Level 1 (vague):    "Add authentication"
Level 2 (better):   "Add JWT authentication to the API"
Level 3 (good):     "Add JWT authentication with access tokens (15min expiry)
                     and refresh tokens (7d expiry). Store refresh tokens in
                     the database. Add middleware that validates the access
                     token on protected routes."
Level 4 (expert):   "Add JWT authentication following our existing middleware
                     pattern in src/middleware/. Use the jsonwebtoken library.
                     Access tokens: 15min, RS256. Refresh tokens: 7d, stored in
                     the refresh_tokens table. Add POST /auth/login,
                     POST /auth/refresh, POST /auth/logout endpoints.
                     Protect all /api/* routes. Include unit tests for the
                     auth service using our existing test patterns in __tests__/."

BAD vs GOOD prompts

BAD:  "Write tests"
GOOD: "Write unit tests for the UserService.createUser method. Test:
       - successful creation with valid input
       - validation error for missing email
       - duplicate email returns conflict error
       - database error is propagated correctly
       Use the same testing pattern as in order.service.test.ts"
BAD:  "Fix this bug"
GOOD: "This endpoint returns 500 when the user doesn't exist. It should
       return 404 with an error message. The bug is in src/handlers/user.ts.
       The service throws a NotFoundError but the handler doesn't catch it."
BAD:  "Refactor this"
GOOD: "Refactor this function to separate the HTTP concerns (request parsing,
       response formatting) from the business logic (validation, data
       transformation). The business logic should move to a service class
       that can be tested independently."

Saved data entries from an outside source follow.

-- ==== Sys2Proof/Machine/Csr.lean ====
section
/-! DEFINITION. The control and status registers of a core and the words that read and write them (R150, R194,
R195, R228, R237, R242, R271, R298, R308, R311, R313, R344, R473). -/

namespace Sys2Proof.Machine

/-- The CSRs a stream may name (R344). -/
def csrListed (k : StreamKind) (n : Nat) : Bool :=
  decide (n ≤ 0x00A ∨ n = 0x012 ∨ n = 0x014 ∨ n = 0x015 ∨ (0x020 ≤ n ∧ n ≤ 0x023)) ||
    (decide (k = .x) && decide (n = 0x010 ∨ n = 0x011 ∨ n = 0x013))

/-- TXST (R150). -/
def TxSt.word (t : TxSt) : Word :=
  BitVec.ofNat 64 (t.tag + t.att * 2 ^ 6 + t.kind * 2 ^ 10 + t.gflags.toNat * 2 ^ 12 + t.pflags.toNat * 2 ^ 28)

/-- MEMCAP (R271): 64, 32, 32 and 8 bytes. -/
def memcap : Word := 0x08202040

/-- A CSR as the stream in execution reads it (R344). -/
def csrRead (s : State) (n : Nat) : Word :=
  let c := s.cur
  let x := s.strm
  match n with
  | 0x000 => c.coreCfg
  | 0x007 => match c.place with | some p => p.grpid | none => 0
  | 0x008 => memcap
  | 0x009 => c.txst.word
  | 0x00A => s.fab.dtime
  | 0x010 => c.vsh.setWidth 64
  | 0x011 => c.vxf.setWidth 64
  | 0x012 => c.sxf.setWidth 64
  | 0x013 => if c.vpend then 1 else 0
  | 0x014 => c.trapEn
  | 0x015 => c.frec
  | 0x020 => x.trapVec
  | 0x021 => trapCause s.focus.kind x
  | 0x022 => x.trapAddr
  | 0x023 => x.trapPc
  | _ => match c.place with | some p => p.lvidx.getD (n - 1) 0 | none => 0

/-- The RW bits of a CSR (R344). -/
def csrMask (n : Nat) : Word :=
  match n with
  | 0x010 => 0x1FFFFF
  | 0x012 => 0x1F
  | 0x013 => 1
  | 0x014 => 0xFF1F
  | 0x015 => 0x1FFE01
  | 0x020 => 0xFFFFFFFFFFFFFFFD
  | 0x023 => 0xFFFFFFFFFFFFFFFC
  | _ => 0

/-- A CSR's RW bits replaced by those of a value (R473). -/
def csrSet (n : Nat) (v : Word) (s : State) : State :=
  let v := (csrRead s n &&& ~~~(csrMask n)) ||| (v &&& csrMask n)
  match n with
  | 0x010 => s.modCur (fun c => { c with vsh := v.setWidth 21 })
  | 0x012 => s.modCur (fun c => { c with sxf := v.setWidth 5 })
  | 0x013 => s.modCur (fun c => { c with vpend := v.getLsbD 0 })
  | 0x014 => s.modCur (fun c => { c with trapEn := v })
  | 0x015 => s.modCur (fun c => { c with frec := v })
  | 0x020 => s.modStrm (fun x => { x with trapVec := v })
  | 0x023 => s.modStrm (fun x => { x with trapPc := v })
  | _ => s

/-- A CSR word (R473): the old value into xd, then the new value; `w1c` are the bits that W1C fields
receive. -/
def csrWord (i : Instr) (d n : Nat) (new w1c : Word) (s : State) : Meaning :=
  if csrListed s.focus.kind n then
    let old := csrRead s n
    let s := csrSet n new s
    let s := if n = 0x011 then s.modCur (fun c => c.clearLanes (w1c.setWidth 5)) else s
    .next (finish (s.wr d old))
  else .next (illegal i s)

/-- CSRR (R473). -/
def execCsrr (d csr : Nat) (s : State) : Meaning := csrWord (.csrr d csr) d csr (csrRead s csr) 0 s

/-- CSRW (R473). -/
def execCsrw (d a csr : Nat) (s : State) : Meaning := csrWord (.csrw d a csr) d csr (s.rd a) (s.rd a) s

/-- CSRS (R473). -/
def execCsrs (d a csr : Nat) (s : State) : Meaning := csrWord (.csrs d a csr) d csr (csrRead s csr ||| s.rd a) 0 s

/-- CSRC (R473). -/
def execCsrc (d a csr : Nat) (s : State) : Meaning := csrWord (.csrc d a csr) d csr (csrRead s csr &&& ~~~(s.rd a)) 0 s

end Sys2Proof.Machine
end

Give context, get better results

"Look at how we handle errors in src/services/order.service.ts.
 Apply the same pattern to this new user service."

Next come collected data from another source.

/-- The record of a job's fault (R222). -/
def TileJob.record (j : TileJob) : Option Rec :=
  j.fault.map (fun f =>
    { cause := f.cause, sub := f.sub, level := f.level, count := j.count, op := j.op, top := j.tw.level,
      stop := j.skipped, path := f.path, addr := f.addr, elem := f.elem, handle := f.handle, time := f.time })

/-- A release at sys of every core of a unit, and whether it is complete (R262). -/
def releaseUnit (u : TileUnit) (s : State) : State × Bool :=
  (unitCoreList u).foldl (fun (acc : State × Bool) k =>
    let (s, r) := release k 4 acc.1
    (s, acc.2 && r)) (s, true)

/-- Whether a job's work is over: its own, its members' and its history's. -/
def workOver (s : State) (j : TileJob) : Bool :=
  j.executed && j.children.isEmpty && !j.member && !(j.op == 0x0B && j.hbase.isSome) &&
    !(j.phase == 0 && j.fault.isNone && dataOp j.op && (tileCtx s j).far s)

/-- The launch of a regrouping T.KERN that failed completes with its error flag set (R197). -/
def failLaunch (j : TileJob) (s : State) : State :=
  match j.launch s with
  | some p => s.modPacket p.id (fun p => { p with e := true })
  | none => s

/-- A word leaves its executor: its timeline's entry or its packet takes the outcome (R207, R222). -/
def settleWord (j : TileJob) (s : State) : State :=
  let r := j.record
  let s := dropJob j.id s
  match j.packet with
  | none =>
    let s := completeTl j.core j.tl j.num j.tag r s
    if j.op = 0x18 ∧ r.isSome then failLaunch j s else s
  | some p =>
    let s :=
      match r with
      | some r =>
        raiseTag j.tag (if isPoison r.cause r.sub then flFAULT ||| flCORR else flFAULT)
          (slotRecord j.slot r (s.modPacket p (fun p => { p with e := true })))
      | none => s
    s.modPacket p (fun p => { p with done := true })

/-- TILE_WORD_COMPLETE: word `id` arrives on its barrier, then completes; a packet's after a release at sys (R170,
R207). -/
def execTileWordComplete (s : State) : Meaning :=
  match s.job? s.input.id with
  | none => .next s
  | some j =>
    if workOver s j then
      -- the completion word's release at sys covers the leaves' writes (R170)
      let (s, ready) := if j.packet.isSome then releaseUnit j.unit s else (s, true)
      if !ready then .next s
      else
        match arriveBar j s with
        | (s, .ok ()) => .next (settleLrecs (settleWord j s))
        | (s, .error e) =>
          let s := ownFault j.id e.cause e.sub 0xFFFF j.tw.bar s
          .next (settleLrecs (match s.job? j.id with | some j => settleWord j s | none => s))
    else .next s

/-! ### The T.AMAX history (R465) -/

/-- AMAX_HISTORY_WRITE: the home base die of the history word writes the finished value of word `id` (R87, R465). -/
def execAmaxHistoryWrite (s : State) : Meaning :=
  match s.job? s.input.id with
  | none => .next s
  | some j =>
    match j.hbase, j.vals with
    | some h, (_, _, a) :: _ =>
      if j.op = 0x0B ∧ j.executed ∧ (j.tw.level = 5 → j.phase = 1) then
        let va := h + BitVec.ofNat 64 (64 * ((tmP0 j.tw) % 2 ^ 16) + 4 * ((tmP1 j.tw) % 16))
        let (s, e) : State × Option MemErr :=
          match xlatAt 512 j.root va.toNat true s with
          | (s, .error e) => (s, some e)
          | (s, .ok x) =>
            match x.phys with
            | .hbm l =>
              match homeStore l (toBytes 4 a) ⟨j.core, j.tag⟩ .pergola s with
              | (s, .ok ()) => (s, none)
              | (s, .error e) => (s, some e)
            | _ => (s, some .xlate)
        let s := s.modJob j.id (fun j => { j with hbase := none })
        let s := match e with | some e => ownFault j.id e.cause e.sub 0xFFFF va s | none => s
        .next (if j.member then memberReport (tileCtx s j) s else s)
      else .next s
    | _, _ => .next s

/-! ### Regrouping (R197, R468) -/

/-- Whether the groups of a packet that hold a core of a unit have all retired and drained (R197). -/
def unitDrained (s : State) (packet : Nat) (u : TileUnit) : Bool :=
  (s.sched.groups.filter (fun g => g.packet == packet && g.cores.any (fun c => (unitCoreList u).contains c))).all
    (fun g => g.state == .idle)

/-- REGROUP_PLACEMENT: the T.KERN `id`, the oldest at its unit, places its groups once every core of the unit has
retired and drained (R197). -/
def execRegroupPlacement (s : State) : Meaning :=
  match s.job? s.input.id with
  | none => .next s
  | some j =>
    let first := (s.tiles.jobs.find? (fun k => k.unit == j.unit && k.kernHeld)).map (fun k => k.id)
    match j.launch s with
    | none => .next s
    | some p =>
      if j.kernHeld && first == some j.id && unitDrained s p.id j.unit && decide (pkGcount j.img ≤ gidsLeft s) then
        let tx : TxSt :=
          match p.dtid.bind s.attempt? with
          | some a =>
            { tag := a.tag, att := a.att, kind := 1, pflags := a.pflags, strict := pkStrict p.head.words || j.strict }
          | none => { strict := pkStrict p.head.words || j.strict }
        let l : Launch := ⟨p.id, p.slot, p.chain, p.root, j.img, tx, pkGcount j.img⟩
        let old := p.groups
        let s := placeGroups l (pkGlevel j.img) (unitFirst j.unit) (pkGcount j.img) 0 (dropJob j.id s)
        -- a pre-emption asked for before reaches the new groups too (R187)
        let fresh := (s.sched.groups.filter (fun g => g.packet == p.id && !old.contains g.gid)).flatMap (fun g => g.cores)
        let s := if p.preempt then fresh.foldl (fun s c => s.modCore c CoreSt.ask) s else s
        .next (settleLrecs s)
      else .next s

/-! ### T.SIG and T.WAITEV (R469, R470) -/

/-- A word that its executor performs itself is over, with a fault where one is given. -/
def performed (id : Nat) (addr : Word) (e : Option MemErr) (s : State) : State :=
  let s := s.modJob id (fun j => { j with executed := true })
  match e with
  | some e => ownFault id e.cause e.sub 0xFFFF addr s
  | none => s

/-- T.SIG's write at its event word, recorded at sys (R469); OWNER where its executor may not make it (R80). -/
def sigWrite (j : TileJob) (s : State) : State × Except MemErr Unit :=
  let v := (tmP1 j.tw) * 2 ^ 32 + (tmP0 j.tw)
  let va := j.tw.bar.toNat
  if inWindow va && decide (j.tw.level ≤ 1) then
    if md j.tw 5 5 = 0 then agentWrite j.agent va (toBytes 8 v) s
    else
      match windowAtomic j.core (va % 2 ^ 21) .add v 0 s with
      | (s, .ok _) => (s, .ok ())
      | (s, .error e) => (s, .error e)
  else
    match agentXlat j.agent true va s with
    | (s, .error e) => (s, .error e)
    | (s, .ok x) =>
      if j.barred x then (s, .error .owner)
      else if md j.tw 5 5 = 0 then agentWrite j.agent va (toBytes 8 v) s
      else
      match x.phys with
      | .hbm _ | .control _ =>
        match atomicAs ⟨j.core, j.tag⟩ (.segs [⟨va, 8, x.pa, x.phys, x.rc⟩]) .add v 0 s with
        | (s, .ok _) => (s, .ok ())
        | (s, .error e) => (s, .error e)
      | .host a => (hostWrite a (toBytes 8 ((fromBytes (hostBytes s a 8) + v) % 2 ^ 64)) s, .ok ())
      | _ =>
        match engineRequest j.core (.atomic .add false (BitVec.ofNat 64 v) 0) x.pa 8 [] s with
        | (s, .ok _) => (s, .ok ())
        | (s, .error e) => (s, .error e)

"Our API follows REST conventions: POST returns 201, GET returns 200,
 not-found returns 404 with {error: message}. Follow these conventions."

"Check the existing tests in __tests__/services/ to match our testing style."

7. Agent Mode Best Practices

Scope your tasks

BAD:  "Build my entire application"
GOOD: "Add the user registration endpoint with validation, database storage,
       and unit tests. Follow the patterns in the existing order endpoint."

Agent mode works best with tasks that are:

  • Specific: clear outcome, defined scope
  • Bounded: one feature, one fix, one module
  • Verifiable: you can tell if it worked (tests pass, endpoint works)

The autonomy trap

Agent mode can run, modify files, execute commands, and iterate on errors. This is powerful but dangerous if you give it too much scope.

Signs you’ve given too broad a prompt:

  • Agent creates files you didn’t expect
  • Agent modifies code outside the scope you intended
  • Agent runs in circles fixing one error and creating another
  • Agent’s changes don’t match your architecture

How to recover:

  1. Stop the agent (click Stop)
  2. Undo changes: git checkout . or review the diff carefully
  3. Break the task into smaller pieces
  4. Re-prompt with tighter scope

Review diffs, always

Agent mode generates diffs for you to review before accepting. Read them. Every time.

  • Does the change match what you asked for?
  • Does it follow your project’s patterns?
  • Are there any changes outside the scope you requested?
  • Does the test coverage make sense?

Use Git as your safety net

Before starting an Agent mode session:

  1. Commit your current work
  2. Let the agent work
  3. Review the diff (git diff)
  4. If it’s good, commit
  5. If it’s bad, git checkout . and re-prompt

8. MCP Configuration

MCP (Model Context Protocol) extends Copilot with external tools and data sources.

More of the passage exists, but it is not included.